RO3003G2™ 9 micron Laminates with Electrodeposited HVLP Foil

Thin copper foil can simplify the PCB fabrication steps required to consistently produce reliable millimeter wave radar PCBs.  Utilizing 9 micron foils on antenna outer layers for millimeter wave radar PCBs can help PCB fabricators achieve tighter final feature tolerance for signal lines and antenna patterns.  Additionally, starting with 9 micron copper on RO3003G2 laminate, instead of 18 micron copper, can reduce the copper reduction steps needed by the PCB fabricator to meet the final PCB copper thickness requirements after filled via formation.

RO4835IND™ LoPro® Laminates

RO4835IND LoPro thermoset laminates are specially designed for 60-81 GHz short-range industrial radar applications, where excellent electrical performance and cost-efficiency are equally important. These laminates also provide environmental reliability and interconnection stability, which are critical criteria for PCB material selection.

With a low insertion loss of 2.13dB/inch at 60 GHz, these laminates meet customers’ critical radar coverage requirements. The expanded weave fiber provides excellent Dk uniformity, and Rogers’ tight quality control provides low Dk variation from lot to lot. RO4835IND LoPro laminates are compatible with standard epoxy/glass (FR-4) processes and have a higher fabrication yield rate than conventional PTFE-based laminates. Low material and fabrication costs make RO4835IND LoPro laminates a cost-effective solution for industrial radar.

CLTE-MW laminates provide a cost-effective, high performance material for the circuit designer. This unique laminate system is well suited for millimeter wave applications that have limitations in thickness due to either physical or electrical constraints. The seven available thickness options from 3 mils to 10 mils ensure that ideal signal to ground spacing exists for today’s millimeter wave designs. CLTE-MW laminates are reinforced with spread glass, which along with a high filler loading help minimize the high frequency glass weave effects on electromagnetic wave propagation. The woven glass reinforcement also provides excellent dimensional stability. Other key features of the laminate include low z-axis CTE (30ppm/°C) for excellent plated through hole and component board level reliability.

CLTE-MW laminates are well suited for a range of applications including millimeter wave automotive and industrial radar antennas, 5G millimeter wave base stations and backhaul radios, and phased array radar systems.

RO4000® Products for Multilayer Structures:

Next generation products designed to meet the existing and emerging needs of advanced millimeter wave multilayer designs. RO4835T™ laminates, offered in a 2.5 mil, 3 mil and 4 mil core thickness, are 3.3 Dk, low loss, spread glass reinforced, ceramic filled thermoset materials designed for inner-layer use in multilayer board designs, and they complement RO4835™ laminates when thinner cores are needed.

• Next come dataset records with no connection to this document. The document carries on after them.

-- ==== Sys2Proof/Word.lean ====
section
/-! DEFINITION. The word types of BFX: bytes, 32-bit bus words, 18-bit bus addresses (20_memory R60). -/

namespace Sys2Proof

/-- A byte of a frame, of a payload or of a RAM word. -/
abbrev Byte := BitVec 8

/-- A bus word: every register and every RAM word is 32 bits (20_memory R60). -/
abbrev Word := BitVec 32

/-- A byte address on the host bus, ADDR_BITS = 18 (00_scope R9; 20_memory R60). -/
abbrev BusAddr := BitVec 18

/-- An IEEE 754 binary64 bit pattern (00_scope R13). -/
abbrev F64 := BitVec 64

end Sys2Proof
end

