/-- Settles O2: the step of either access runs it on the state without its entry, which is in reset too. -/
theorem accessDuringResetHasNoEffect : Obligations.AccessDuringResetHasNoEffect := by
  refine fun s rest hr => ⟨fun a hs => ?_, fun a d be hs => ?_⟩
  · rw [step_cons hs, State.runEvent, State.hostRead_inReset (s := { s with schedule := rest }) hr]
    rfl
  · rw [step_cons hs, State.runEvent, State.hostWrite_inReset (s := { s with schedule := rest }) hr]
    rfl

end
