-- ==== Sys2Proof/Machine/Store.lean ====
section
/-!
DEFINITION. Sparse storage: a list of key and value pairs with strictly rising keys, in which no entry equals what an
unlisted key reads as. It holds the registers and every memory of R37, so that equal contents are equal data.
-/
namespace Sys2Proof.Machine

/-- Keys in rising order, each listed at most once. -/
abbrev Store (α : Type) := List (Nat × α)

/-- The entry at a key, if it is listed. -/
def Store.find? {α : Type} : Store α → Nat → Option α
  | [], _ => none
  | (k', v) :: t, k => if k = k' then some v else Store.find? t k

/-- The value at a key; `d` is what an unlisted key reads as. -/
def Store.get {α : Type} (m : Store α) (k : Nat) (d : α) : α :=
  match m.find? k with
  | some v => v
  | none => d

/-- Without the entry at a key. -/
def Store.del {α : Type} : Store α → Nat → Store α
  | [], _ => []
  | (k', v) :: t, k => if k = k' then Store.del t k else (k', v) :: Store.del t k

/-- With an entry put in order. -/
def Store.ins {α : Type} : Store α → Nat → α → Store α
  | [], k, v => [(k, v)]
  | (k', v') :: t, k, v => if k < k' then (k, v) :: (k', v') :: t else (k', v') :: Store.ins t k v

/-- Writes a value at a key whose unlisted value is `d`: the value `d` itself is not listed. -/
def Store.put {α : Type} [DecidableEq α] (m : Store α) (k : Nat) (v d : α) : Store α :=
  if v = d then m.del k else (m.del k).ins k v

/-- Every key listed at or above `lo` and strictly rising. -/
def Store.sortedFrom {α : Type} : Nat → Store α → Bool
  | _, [] => true
  | lo, (k, _) :: t => decide (lo ≤ k) && Store.sortedFrom (k + 1) t

/-- The canonical form: keys strictly rising, no entry equal to what its key reads as when unlisted. -/
def Store.wf {α : Type} [DecidableEq α] (dflt : Nat → α) (m : Store α) : Bool :=
  Store.sortedFrom 0 m && m.all fun e => decide (e.2 ≠ dflt e.1)

end Sys2Proof.Machine
end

RO4450T™ 3.2-3.3 Dk, low loss, spread glass reinforced, ceramic filled bonding materials were designed to complement RO4835T laminates and the existing RO4000 laminate family, and come in 2.5, 3, 3.5, 4, 4.5, 5 or 6 mil thicknesses.

RO4835T laminates and RO4450T bonding materials exhibit excellent Dk control for repeatable electrical performance, a low z-axis expansion for plated through-hole reliability and are compatible with standard epoxy/glass (FR-4) processes. These materials are an excellent choice for multilayer designs requiring sequential laminations, as fully cured RO4000 products are capable of withstanding multiple lamination cycles. RO4835T laminates and RO4450T bondplys have the UL 94 V-0 flame retardant rating and are compatible with lead-free processes.